__What you need to do__.
Every line from the one with "def Port.shiftOutFrom (b" to the one with "def Port.shiftOutByte (b", including those two, is to be copied exactly; all other lines of the entries below are left out.

[[ Provided data, beginning ]]

-- ==== Sys2Proof/Machine/Ops.lean ====
section
/-! DEFINITION. The shared operations: the wire primitives (R10, R11), the transceiver routines (R115 to R118, R121), the packet framer (R140 to R149), and the block's only error entries (R149, R233): it has no exceptions (R238, R240). -/

namespace Sys2Proof.Machine

/-! ### Latches and wire primitives -/

/-- A write of the latch tuple: one `Pins` event when it changes value (R11). -/
def Port.setPins (q : Pins) (p : Port) : Port :=
  if q = p.pins then p else { p with pins := q, trace := .pins q :: p.trace }

/-- `CLK_OE <- b` (R21). -/
def Port.setClkOe (b : Bool) (p : Port) : Port := p.setPins { p.pins with clkOe := b }

/-- `CLK <- b` (R21). -/
def Port.setClk (b : Bool) (p : Port) : Port := p.setPins { p.pins with clk := b }

/-- `DIO_OE <- b`, `DIO_OUT` unchanged (R22). -/
def Port.setDioOe (b : Bool) (p : Port) : Port := p.setPins { p.pins with dioOe := b }

/-- `DIO_OUT <- b`, `DIO_OE` unchanged (R22). -/
def Port.setDioOut (b : Bool) (p : Port) : Port := p.setPins { p.pins with dioOut := b }

/-- The slot of a `Pulse()`, as SWDIO stands at the rising edge (R12). -/
def slotOf (q : Pins) : Slot := if q.dioOe then .driven q.dioOut else .released

/-- `CLK <- 1` within a `Pulse()`. The slot is counted here, so one that a reset cuts short counts from its `CLK <- 1` on: DESIGN CHOICE (R12, R261; log entry 18). -/
def Port.pulseRise (p : Port) : Port :=
  let q := p.setClk true
  { q with slots := slotOf q.pins :: q.slots }

/-- `Pulse()`: `CLK_OE <- 1; CLK <- 1; CLK <- 0` (R10). -/
def Port.pulse (p : Port) : Port := (p.setClkOe true).pulseRise.setClk false

/-- The next draw: the target's listed answer, else a free value (R6, R25). -/
def Port.nextDraw (p : Port) : Bool :=
  match p.draws with
  | b :: _ => b
  | [] => Config.freeDraw p.drawn

/-- `Sample()`: reads SWDIO and appends `Sample(b)` to the trace (R10, R11, R23). -/
def Port.sample (p : Port) : Bool × Port :=
  (p.nextDraw, { p with draws := p.draws.tail, drawn := p.drawn + 1, trace := .sample p.nextDraw :: p.trace })

/-- A released slot that is sampled after its pulse reads `L` or `H` (R12). -/
def markSampled (b : Bool) : List Slot → List Slot
  | .released :: rest => .sampled b :: rest
  | slots => slots

/-- `Sample()` right after a `Pulse()`: the slot before it becomes `L` or `H` (R12). -/
def Port.sampleSlot (p : Port) : Bool × Port :=
  let r := p.sample
  (r.1, { r.2 with slots := markSampled r.1 r.2.slots })

/-- `Delay(d)`: no pin changes; a trace event when `d > 0` (R10, R11, R151). -/
def Port.delay (d : Nat) (p : Port) : Port :=
  { p with trace := if 0 < d then .delay d :: p.trace else p.trace }

/-! ### Transceiver routines -/

/-- `for i in i..i+n-1: DIO_OUT <- b[i]; Pulse()` (R115). -/
def Port.shiftOutFrom (b : Byte) : Nat → Nat → Port → Port
  | 0, _, p => p
  | n + 1, i, p => Port.shiftOutFrom b n (i + 1) (p.setDioOut (b.getLsbD i)).pulse

/-- `ShiftOutByte(b)` (R115). -/
def Port.shiftOutByte (b : Byte) (p : Port) : Port := Port.shiftOutFrom b 8 0 (p.setDioOe true)

/-- `ReadBit()`: `Pulse(); return Sample()` (R117). -/
def Port.readBit (p : Port) : Bool × Port := p.pulse.sampleSlot

/-- `for i in i..i+n-1: v[i] <- ReadBit()` (R116, R144). -/
def Port.readBitsFrom {m : Nat} : Nat → Nat → BitVec m → Port → BitVec m × Port
  | 0, _, v, p => (v, p)
  | n + 1, i, v, p => Port.readBitsFrom n (i + 1) (setBit v i p.readBit.1) p.readBit.2

/-- `ShiftInByte()` (R116). -/
def Port.shiftInByte (p : Port) : Byte × Port := Port.readBitsFrom 8 0 0x00#8 (p.setDioOe false)

/-- `IdlePulse()` (R118). -/
def Port.idlePulse (p : Port) : Port := ((p.setDioOe true).setDioOut false).pulse

/-- `n` times `Pulse()`. -/
def Port.pulses : Nat → Port → Port
  | 0, p => p
  | n + 1, p => Port.pulses n p.pulse

/-- `ShiftResetSeq()` (R121). -/
def Port.shiftResetSeq (p : Port) : Port := Port.pulses lineResetPulses ((p.setDioOut true).setDioOe true)

/-! ### The packet framer -/

/-- One attempt: idle pulse, header, turnaround, three acknowledge bits (R144). -/
def Port.attempt (req : Byte) (p : Port) : AckBits × Port :=
  Port.readBitsFrom 3 0 0b000#3 ((p.idlePulse.shiftOutByte req).setDioOe false).pulse

/-- Attempt number `a` with `more` attempts allowed after it: WAIT is the only retryable acknowledge (R143). -/
def Port.attempts (req : Byte) : Nat → Nat → Port → AckBits × Port
  | 0, _, p => p.attempt req
  | more + 1, a, p =>
    let r := p.attempt req
    if r.1 = ackWait then Port.attempts req more (a + 1) (r.2.delay (Config.waitDelay a (more + 1)))
    else r

/-- `for k in k..k+n-1: v[8k+7:8k] <- ShiftInByte()` (R146). -/
def Port.readBytesFrom : Nat → Nat → Word → Port → Word × Port
  | 0, _, v, p => (v, p)
  | n + 1, k, v, p => Port.readBytesFrom n (k + 1) (setByte v k p.shiftInByte.1) p.shiftInByte.2

/-- The read data phase: four bytes, then the parity bit (R146). -/
def Port.readPhase (p : Port) : Word × Bool × Port :=
  let r := Port.readBytesFrom 4 0 0x00000000#32 p
  (r.1, r.2.readBit)

/-- `for k in k..k+n-1: ShiftOutByte(w[8k+7:8k])` (R147). -/
def Port.writeBytesFrom (w : Word) : Nat → Nat → Port → Port
  | 0, _, p => p
  | n + 1, k, p => Port.writeBytesFrom w n (k + 1) (p.shiftOutByte (byteAt w k))

/-- The write data phase: turnaround with `DIO_OUT` unchanged, four bytes, the parity bit (R147). -/
def Port.writePhase (w : Word) (p : Port) : Port :=
  ((Port.writeBytesFrom w 4 0 (p.setDioOe true).pulse).setDioOut (parity w)).pulse

/-- Step 6: the data phase, which only an OK acknowledge has (R145, R146, R147). -/
def dataPhase (req : Byte) (code : PacketResult) (s : State) : PacketResult × State :=
  if code = resultOk then
    if headerIsRead req then
      let r := s.port.readPhase
      (readResult r.1 r.2.1, { s with port := r.2.2, data := r.1 })
    else (code, { s with port := s.port.writePhase s.data })
  else (code, s)

/-- Step 8, the packet-level error record: `ACK <- code`, and `ACCUM <- code` when it is not OK (R149, R231). -/
def State.recordResult (code : PacketResult) (s : State) : State :=
  { s with ack := code, accum := accumulate s.accum code }

/-- Steps 7 and 8: the final idle pulse, then the record (R148, R149). -/
def State.endPacket (code : PacketResult) (s : State) : State :=
  State.recordResult code { s with port := s.port.idlePulse }

/-- `ShiftPacket(req, retry)` (R141). -/
def shiftPacket (req retry : Byte) (s : State) : PacketResult × State :=
  let r := Port.attempts req (attemptLimit retry - 1) 1 s.port
  let d := dataPhase req (r.1.setWidth 4) { s with port := r.2 }
  (d.1, d.2.endPacket d.1)

/-! ### Registers and the start and end of a command -/

/-- `WORDS[i] <- w` (R9). -/
def State.writeWord (i : Nat) (w : Word) (s : State) : State := { s with words := Memory.write s.words i w }

/-- Acceptance of a valid command word: `BUSY <- 1` (R85). -/
def State.accept (s : State) : State := { s with busy := true }

/-- The end of a command: `BUSY <- 0` (R85). -/
def State.finish (s : State) : State := { s with busy := false }

/-- A command at the command level: `BUSY <- 1`, its pseudocode from first to last statement, `BUSY <- 0` (R5, R85). -/
def runCommand (body : State → State) (s : State) : Host.Outcome State Fault Refusal :=
  .next (body s.accept).finish

/-- A command whose pseudocode touches the SWD port alone. -/
def runPort (body : Port → Port) (s : State) : Host.Outcome State Fault Refusal :=
  runCommand (fun t => { t with port := body t.port }) s

/-- A packet as a command: `ShiftPacket(req, retry)` (R150). -/
def runPacket (req retry : Byte) (s : State) : Host.Outcome State Fault Refusal :=
  runCommand (fun t => (shiftPacket req retry t).2) s

/-- The whole report of an invalid command word: `STATUS <- 5` (R83, R233). -/
def State.reportInvalid (s : State) : State := { s with status := statusInvalidCommand }

/-- The block's reset: every piece of its state takes its reset value (R50, R260, R261); what lies around the block stays (log entry 10). -/
def State.blockReset (s : State) : State :=
  { s with
    port := s.port.setPins Pins.reset
    data := State.reset.data
    result := State.reset.result
    ack := State.reset.ack
    accum := State.reset.accum
    status := State.reset.status
    link := State.reset.link
    busy := State.reset.busy
    words := State.reset.words
    pos := State.reset.pos }

end Sys2Proof.Machine
end

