-- ==== Sys2Proof/Tests/Slice0.lean ====
section
/-! SUPPORT. The model's own tests. Expected values are the worked examples and vectors of spec/95_test_vectors.md (named in each test), or words written out from the encodings of R80 and R87. -/

namespace Sys2Proof.Tests
open Sys2Proof.Machine

/-! ### Helpers -/

/-- The bits of a value, bit 0 first. -/
def bitsOf {n : Nat} (v : BitVec n) : List Bool := (List.range n).map v.getLsbD

/-- Draws of one packet (95, Conventions): the acknowledge, then for an OK read the word and its parity bit. -/
def okWrite : List Bool := [true, false, false]
def okRead (w : Word) (p : Bool) : List Bool := okWrite ++ bitsOf w ++ [p]
def wait : List Bool := [false, true, false]
def fault : List Bool := [false, false, true]

/-- The reset state with a target that will answer `draws`. -/
def withDraws (draws : List Bool) : State := { State.reset with port := { State.reset.port with draws := draws } }

/-- The start of most vectors: some draws and `DATA`. -/
def withData (d : Word) (draws : List Bool) : State := { withDraws draws with data := d }

/-- `o` is a next state that passes the test `f`. -/
def passes (o : Host.Outcome State Fault Refusal) (f : State → Bool) : Bool :=
  match o with
  | .next t => f t
  | .fault _ => false
  | .refused _ => false

/-- A slot string of R12 as a decimal number: first digit 9, then `0`, `1`, 2 for `z`, 3 for `L`, 4 for `H`; newest slot first. -/
def slotString : Nat → Nat → List Slot
  | 0, _ => []
  | n + 1, v =>
    (match v % 10 with
      | 0 => Slot.driven false
      | 1 => Slot.driven true
      | 2 => Slot.released
      | 3 => Slot.sampled false
      | _ => Slot.sampled true) :: slotString n (v / 10)

/-- `Pins(clk_oe, clk, dio_oe, dio_out)` as four bits, `clk_oe` the leftmost. -/
def pins (v : BitVec 4) : Pins := ⟨v.getLsbD 3, v.getLsbD 2, v.getLsbD 1, v.getLsbD 0⟩

def ID : Word := 0x0BB11477#32

/-! ### Decoding: every constructor from a word written out from R80, R82 and R87 (95 part E) -/

/-- E-2: F, RETRY, ARG8 = 1, A, OP = 0x1 -/
theorem test_decode_setClock :
    decode (.cmd32 0b0000000_0_00000000_00000001_0000_0001#32) = .ok (.setClock true) := by
  rfl

/-- E-21 -/
theorem test_decode_setData :
    decode (.cmd32 0b0000000_0_00000000_00000001_0000_0010#32) = .ok (.setData true) := by
  rfl

/-- E-20 -/
theorem test_decode_readData :
    decode (.cmd32 0b0000000_0_00000000_00000000_0000_0011#32) = .ok (.readData) := by
  rfl

/-- E-22 -/
theorem test_decode_setDir :
    decode (.cmd32 0b0000000_0_00000000_00000001_0000_0100#32) = .ok (.setDir true) := by
  rfl

/-- E-7 -/
theorem test_decode_shiftOut :
    decode (.cmd32 0b0000000_0_00000000_10100101_0000_0101#32) = .ok (.shiftOut 0xA5#8) := by
  rfl

/-- E-20 -/
theorem test_decode_shiftIn :
    decode (.cmd32 0b0000000_0_00000000_00000000_0000_0110#32) = .ok (.shiftIn) := by
  rfl

/-- E-20 -/
theorem test_decode_shiftReset :
    decode (.cmd32 0b0000000_0_00000000_00000000_0000_0111#32) = .ok (.shiftReset) := by
  rfl

/-- E-10 -/
theorem test_decode_shiftPacket :
    decode (.cmd32 0b0000000_0_00000011_10100101_0000_1000#32) = .ok (.shiftPacket 0xA5#8 3#8) := by
  rfl

/-- E-13 -/
theorem test_decode_dapMove :
    decode (.cmd32 0b0000000_1_00000000_00000000_1101_1001#32) = .ok (.dapMove 0#8 0xD#4 true) := by
  rfl

/-- E-19 -/
theorem test_decode_connect :
    decode (.cmd32 0b0000000_0_00000000_00000000_0000_1010#32) = .ok (.connect) := by
  rfl

/-- E-19 -/
theorem test_decode_lineReset :
    decode (.cmd32 0b0000000_0_00000000_00000000_0000_1011#32) = .ok (.lineReset) := by
  rfl

/-- E-19 -/
theorem test_decode_disconnect :
    decode (.cmd32 0b0000000_0_00000000_00000000_0000_1100#32) = .ok (.disconnect) := by
  rfl

/-- E-19 -/
theorem test_decode_clearErrors :
    decode (.cmd32 0b0000000_0_00000000_00000000_0000_1101#32) = .ok (.clearErrors) := by
  rfl

/-- R90: park, stop, parity, A3, A2, RnW, APnDP, start of each DAP address -/
theorem test_decode_requests :
    [
    decode (.request8 0b10000001#8),
    decode (.request8 0b10100011#8),
    decode (.request8 0b10100101#8),
    decode (.request8 0b10000111#8),
    decode (.request8 0b10101001#8),
    decode (.request8 0b10001011#8),
    decode (.request8 0b10001101#8),
    decode (.request8 0b10101111#8),
    decode (.request8 0b10110001#8),
    decode (.request8 0b10010011#8),
    decode (.request8 0b10010101#8),
    decode (.request8 0b10110111#8),
    decode (.request8 0b10011001#8),
    decode (.request8 0b10111011#8),
    decode (.request8 0b10111101#8),
    decode (.request8 0b10011111#8)] =
    [.ok .reqDpAbortWr, .ok .reqAp0Wr, .ok .reqDpIdcodeRd, .ok .reqAp0Rd, .ok .reqDpCtrlstatWr, .ok .reqAp4Wr, .ok .reqDpCtrlstatRd, .ok .reqAp4Rd,
     .ok .reqDpSelectWr, .ok .reqAp8Wr, .ok .reqDapA, .ok .reqAp8Rd, .ok .reqDapC, .ok .reqApCWr, .ok .reqDpRdbuffRd, .ok .reqApCRd] := by
  rfl

/-- E-3, E-4, E-6, E-8, E-11, E-16, R99 (d) -/
theorem test_decode_invalid :
    [decode (.cmd32 0x00000201#32), decode (.cmd32 0x00000000#32), decode (.cmd32 0x0000000F#32),
     decode (.cmd32 0x0001A505#32), decode (.cmd32 0x0100A508#32), decode (.cmd32 0x02000009#32), decode (.request8 0xA4#8)] =
    [.error .nonzeroUnusedField, .error .reservedOpcode, .error .reservedOpcode, .error .nonzeroUnusedField,
     .error .nonzeroUnusedField, .error .nonzeroUnusedField, .error .notARequestHeader] := by
  rfl

/-- E-12, R90 -/
theorem test_table_words :
    decodeTableWord 32 0x000002F9 = some (.dapMove 2#8 0xF#4 false) ∧ decodeTableWord 8 0x9F = some .reqApCRd := by
  exact ⟨rfl, rfl⟩

/-- R83: no word falls under two rows, since any two patterns differ in a bit both masks keep -/
theorem test_rows_never_overlap :
    (cmdRows.map (fun r => (r.pattern, r.mask))).Pairwise (fun r q => r.1 &&& q.2 ≠ q.1 &&& r.2) := by
  decide +kernel

/-! ### Well-formed source lines: one ill-formed line for each check (R100, R101) -/

/-- Every check of `AsmLine.wellFormed` refuses a line that breaks it alone. -/
theorem test_ill_formed_lines :
    ([ (.setClock 2 : AsmLine),
      .setData 2,
      .shiftOut 256,
      .shiftPacket 256 0,
      .shiftPacket 0xA5 256,
      .dapMove 256 (.name .apCRd) false,
      .dapMove 0 (.imm 16) false,
      .wr (.words 256) 0,
      .wr .data (2 ^ 32),
      .rd (.words 256),
      .packet (.imm 16) 0,
      .packet (.imm 2) 256,
      .dpRead (.imm 16),
      .dpWrite (.imm 16) 0,
      .dpWrite (.imm 4) (2 ^ 32),
      .apRead (.imm 16) 1,
      .apRead (.imm 15) 0,
      .apRead (.imm 15) 257,
      .apWrite (.imm 16) 0 true,
      .apWrite (.imm 13) (2 ^ 32) true,
      .select (2 ^ 32) ]).all (fun l => !l.wellFormed) = true := by
  decide +kernel

/-- program 2, line 6 -/
theorem test_assemble_program2_line6 :
    assemble [.apWrite (.name .apCWr) 0xDEADBEEF true] =
    some [.write 32 0x400 0xDEADBEEF#32, .write 32 0 0x010000D9#32, .waitIdle] := by
  rfl

/-- program 4, line 3, and R101 -/
theorem test_assemble_pseudo :
    assemble [.apRead (.name .apCRd) 1, .packet (.imm 2) 0, .pulse] =
    some [.write 32 0 0x000000F9#32, .waitIdle, .write 32 0 0x0000A508#32, .waitIdle, .write 32 0 0x00000101#32, .waitIdle,
      .write 32 0 0x00000001#32, .waitIdle] := by
  rfl

/-! ### Encodings and codes -/

/-- W-1, R90 -/
theorem test_request_headers :
    (List.range 16).map (fun d => reqHeader (BitVec.ofNat 4 d)) =
    [0x81#8, 0xA3#8, 0xA5#8, 0x87#8, 0xA9#8, 0x8B#8, 0x8D#8, 0xAF#8, 0xB1#8, 0x93#8, 0x95#8, 0xB7#8, 0x99#8, 0xBB#8, 0xBD#8, 0x9F#8] := by
  decide +kernel

/-- W-3 -/
theorem test_status_map :
    (List.range 9).map (fun r => mapStatus (BitVec.ofNat 4 r)) = [3#3, 0#3, 1#3, 3#3, 2#3, 3#3, 3#3, 3#3, 3#3] := by
  decide +kernel

/-- R89, 95 part E parity table -/
theorem test_parity :
    [parity 0x00000000#32, parity 0xFFFFFFFF#32, parity 0x80000000#32, parity ID, parity 0x0000001E#32, parity 0xA05F0001#32] =
    [false, false, true, true, false, true] := by
  decide +kernel

/-- program 4, line 4, and E-25 -/
theorem test_csr_fields :
    csrValue { State.reset with ack := 4#4, status := 2#3, link := 2#2, accum := 4#4 } = 0x00042240#32 ∧
    csrValue State.reset = 0x00010000#32 := by
  decide +kernel

/-! ### Transceiver commands (95 part T) -/

/-- T-1, newest event first -/
theorem test_setClock :
    passes (exec (.setClock true) State.reset) (fun t =>
      t.port.trace == [.pins (pins 0b1100#4), .pins (pins 0b1000#4)]) = true := by
  decide +kernel

/-- T-3, first command -/
theorem test_setData :
    passes (exec (.setData true) State.reset) (fun t => t.port.trace == [.pins (pins 0b0001#4)]) = true := by
  decide +kernel

/-- T-4 -/
theorem test_setData_no_event :
    passes (exec (.setData false) State.reset) (fun t => t == State.reset) = true := by
  decide +kernel

/-- T-8 -/
theorem test_readData :
    passes (exec .readData (withDraws [true])) (fun t =>
      t.result == 0x01#8 && t.port.trace == [.sample true] && t.port.slots == []) = true := by
  decide +kernel

/-- T-3, second command -/
theorem test_setDir :
    passes (exec (.setDir true) { State.reset with port := { State.reset.port with pins := pins 0b0001#4 } }) (fun t =>
      t.port.pins == pins 0b0011#4) = true := by
  decide +kernel

/-- T-5 -/
theorem test_shiftOut :
    passes (exec (.shiftOut 0xA5#8) State.reset) (fun t => t.port.pins == pins 0b1011#4 &&
      t.port.slots == slotString 8 910100101 && t.port.trace.length == 25 &&
      t.port.trace.drop 20 == [.pins (pins 0b1011#4), .pins (pins 0b1111#4), .pins (pins 0b1011#4), .pins (pins 0b0011#4), .pins (pins 0b0010#4)]) = true := by
  decide +kernel

/-- T-12: the first pulse has no rising edge -/
theorem test_shiftOut_clock_high :
    passes (exec (.shiftOut 0x01#8) { State.reset with port := { State.reset.port with pins := pins 0b1100#4 } }) (fun t =>
      t.port.slots.length == 8 && t.port.trace.length == 18 &&
      t.port.trace.drop 15 == [.pins (pins 0b1011#4), .pins (pins 0b1111#4), .pins (pins 0b1110#4)]) = true := by
  decide +kernel

/-- T-6 -/
theorem test_shiftIn :
    passes (exec .shiftIn { withDraws [true, true, true, false, true, true, true, false] with
        port := { (withDraws [true, true, true, false, true, true, true, false]).port with pins := pins 0b1000#4 } }) (fun t =>
      t.result == 0x77#8 && t.port.pins == pins 0b1000#4 && t.port.trace.length == 24 && t.port.slots == slotString 8 944434443) = true := by
  decide +kernel

/-- T-7 -/
theorem test_shiftReset :
    passes (exec .shiftReset State.reset) (fun t =>
      t.port.pins == pins 0b1011#4 && t.link == 0#2 && t.port.slots == slotString 64 91111111111111111111111111111111111111111111111111111111111111111 && t.port.trace.length == 131) = true := by
  decide +kernel

/-! ### Packets (95 part P) -/

/-- P-1 -/
theorem test_shiftPacket_read :
    passes (exec (.shiftPacket 0xA5#8 0#8) (withDraws (okRead ID true))) (fun t =>
      t.ack == 1#4 && t.data == ID && t.accum == 1#4 && t.port.pins == pins 0b1010#4 &&
      t.port.slots == slotString 47 901010010124334443444333434333433344344434333340) = true := by
  decide +kernel

/-- P-12 -/
theorem test_shiftPacket_malformed_write :
    passes (exec (.shiftPacket 0x01#8 0#8) (withData 0x00000001#32 okWrite)) (fun t =>
      t.ack == 1#4 && t.data == 0x00000001#32 && t.port.slots == slotString 48 9010000000243301000000000000000000000000000000010) = true := by
  decide +kernel

/-- P-4 -/
theorem test_reqDpIdcodeRd_retry :
    passes (exec .reqDpIdcodeRd (withDraws (wait ++ okRead ID true))) (fun t =>
      t.ack == 1#4 && t.data == ID && t.port.slots == slotString 60 9010100101234301010010124334443444333434333433344344434333340) = true := by
  decide +kernel

/-- P-2 -/
theorem test_reqDpIdcodeRd_parity :
    passes (exec .reqDpIdcodeRd (withDraws (okRead ID false))) (fun t =>
      t.ack == 8#4 && t.accum == 8#4 && t.data == ID && t.slotCount == 47) = true := by
  decide +kernel

/-- P-3 -/
theorem test_reqDpCtrlstatWr :
    passes (exec .reqDpCtrlstatWr (withData 0x50000000#32 okWrite)) (fun t =>
      t.ack == 1#4 && t.port.slots == slotString 48 9010010101243310000000000000000000000000000101000) = true := by
  decide +kernel

/-- P-11 -/
theorem test_reqDpAbortWr_fault :
    passes (exec .reqDpAbortWr (withData 0x0000001E#32 fault)) (fun t =>
      t.ack == 4#4 && t.accum == 4#4 && t.slotCount == 14) = true := by
  decide +kernel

[[ Provided data, end ]]

__Exercise answer__.
def Port.shiftOutFrom (b : Byte) : Nat → Nat → Port → Port
  | 0, _, p => p
  | n + 1, i, p => Port.shiftOutFrom b n (i + 1) (p.setDioOut (b.getLsbD i)).pulse

/-- `ShiftOutByte(b)` (R115). -/
def Port.shiftOutByte (b : Byte) (p : Port) : Port := Port.shiftOutFrom b 8 0 (p.setDioOe true)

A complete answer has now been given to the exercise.